Applications Reported: This OX8 antibody has been reported for use in flow cytometric analysis.
Applications Tested: This OX8 antibody has been tested by flow cytometric analysis of rat splenocytes. This may be used at less than or equal to 1.0 µg per test. A test is defined as the amount (µg) of antibody that will stain a cell sample in a final volume of 100 µL. Cell number should be determined empirically but can range from 10^5 to 10^8 cells/test. It is recommended that the antibody be carefully titrated for optimal performance in the assay of interest.
Super Bright 600 is a tandem dye that can be excited with the violet laser line (405 nm) and emits at 600 nm. We recommend using a 610/20 bandpass filter. Please make sure that your instrument is capable of detecting this fluorochrome.
When using two or more Super Bright dye-conjugated antibodies in a staining panel, it is recommended to use Super Bright Complete Staining Buffer (Product # SB-4401) to minimize any non-specific polymer interactions. Please refer to the datasheet for Super Bright Staining Buffer for more information.
Light sensitivity: This tandem dye is sensitive to photo-induced oxidation. Please protect this vial and stained samples from light.

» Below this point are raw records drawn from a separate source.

/-- Where cpSAVE stores, after the register update of -(An) (R468, D23). -/
def saveAddr (s : State) (pcx : Long) (ea : Ea) (len : Nat) : Run (Long × State) :=
  match ea with
  | .preDec n =>
    let s := s.setA n (s.a n - BitVec.ofNat 32 (4 + len))
    .ok (s.a n, s)
  | _ => do
    let (loc, s) ← evalEa s .l pcx ea
    .ok (loc.addr, s)

/-- cpSAVE of an operation word whose effective address starts at `pcx`; `next` is the address after the instruction
(R468). -/
def cpSaveAt (w : Word) (ea : Ea) (pcx next : Long) (s : State) : Res :=
  toRes do
    let (f, s) ← saveFormat w (dialogueFuel s) s
    if codeBad f || lenBad f then abortTo s w formatError
    else
      let (a, s) ← saveAddr s pcx ea (stateLen f)
      let s ← memWrite s a 2 f
      let s ← saveWords w (stateLen f / 4) s a
      .ok { s with pc := next }

/-- cpSAVE (R468). -/
def execCpSave (id : BitVec 3) (ea : Ea) (s : State) : Res :=
  requireSupervisor s fun s =>
    cpSaveAt (opword (.cpSave id ea)) ea (extAt s 0) (pcAfter s (1 + eaLen .l ea)) s

/-- Reads the restore CIR until the coprocessor answers something other than "come again" (R469). -/
def restoreFormat (w : Word) : Nat → State → Run (Long × State)
  | 0, s => .error (.next (hang s))
  | n + 1, s => do
    let (g, s) ← cirRead s w 6#32 2
    if formatCode g = 1 then restoreFormat w n s else .ok (g, s)

/-- The state frame's long words from `a` upward to the operand CIR (R469). -/
def restoreWords (w : Word) (prog : Bool) : Nat → State → Long → Run State
  | 0, s, _ => .ok s
  | k + 1, s, a => do
    let (v, s) ← readFc s (spaceFc s prog) a 4
    let s ← cirWrite s w 0x10#32 4 v
    restoreWords w prog k s (a + 4#32)

/-- Where cpRESTORE reads; (An)+ is updated at the end (R469). -/
def restoreLoc (s : State) (pcx : Long) (ea : Ea) : Run (Loc × State) :=
  match ea with
  | .postInc n => .ok (.mem false (s.a n), s)
  | _ => evalEa s .l pcx ea

/-- The (An)+ update of cpRESTORE (R469, D23). -/
def restoreStep (s : State) (ea : Ea) (a : Long) (len : Nat) : State :=
  match ea with
  | .postInc n => s.setA n (a + BitVec.ofNat 32 (4 + len))
  | _ => s

/-- cpRESTORE of an operation word (R469). -/
def cpRestoreAt (w : Word) (ea : Ea) (pcx next : Long) (s : State) : Res :=
  toRes do
    let (loc, s) ← restoreLoc s pcx ea
    let a := loc.addr
    let (f, s) ← readFc s (spaceFc s loc.prog) a 2
    let s ← cirFirstWrite s w 6#32 f
    let (g, s) ← restoreFormat w (dialogueFuel s) s
    if codeBad g || lenBad f then abortTo s w formatError
    else
      let len := if formatCode g = 0 then 0 else formatLen f
      let s ← restoreWords w loc.prog (len / 4) s (a + 4#32)
      .ok { restoreStep s ea a len with pc := next }

/-- cpRESTORE (R469). -/
def execCpRestore (id : BitVec 3) (ea : Ea) (s : State) : Res :=
  requireSupervisor s fun s =>
    cpRestoreAt (opword (.cpRestore id ea)) ea (extAt s 0) (pcAfter s (1 + eaLen .l ea)) s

Fixation: Samples can be stored in IC Fixation Buffer (Product # 00-8222-49) (100 µL of cell sample + 100 µL of IC Fixation Buffer) or 1-step Fix/Lyse Solution (Product # 00-5333-57) for up to 3 days in the dark at 4°C with minimal impact on brightness and FRET efficiency/compensation. Some generalizations regarding fluorophore performance after fixation can be made, but clone specific performance should be determined empirically.
Excitation: 405 nm; Emission: 600 nm; Laser: Violet Laser
Super Bright Polymer Dyes are sold under license from Becton, Dickinson and Company.
Target Information
Cluster of differentiation 8 (CD8), a type I transmembrane glycoprotein of the immunoglobulin family of receptors, plays an integral role in signal transduction, and T cell differentiation and activation. CD8 is predominantly expressed on T cells as a disulfide-linked heterodimer of CD8alpha and CD8beta, where it functions as a co-receptor, along with T cell receptor (TCR), for major histocompatibilty complex class I (MHC-I) molecules; whereas its counterpart, CD4, acts as a co-receptor for MHC-II molecules. CD8 exists on the cell surface, where the CD8alpha chain is essential for binding to MHC-I. CD8 is also expressed on a subset of T cells, NK cells, monocytes and dendritic cells as disulfide-linked homodimers of CD8alpha. Ligation of MHC-I/peptide complexes presented by antigen-presenting cells (APCs), triggers the recruitment of lymphocyte-specific protein tyrosine kinase (Lck), which leads to lymphokine production, motility and cytotoxic T lymphocyte (CTL) activation. Once activated, CTLs play a crucial role in the clearance of pathogens and tumor cells. Differentiation of naive CD8+ T cells into CTLs is strongly enhanced by IL-2, IL-12 and TGF-beta1.
For Research Use Only. Not for use in diagnostic procedures. Not for resale without express authorization.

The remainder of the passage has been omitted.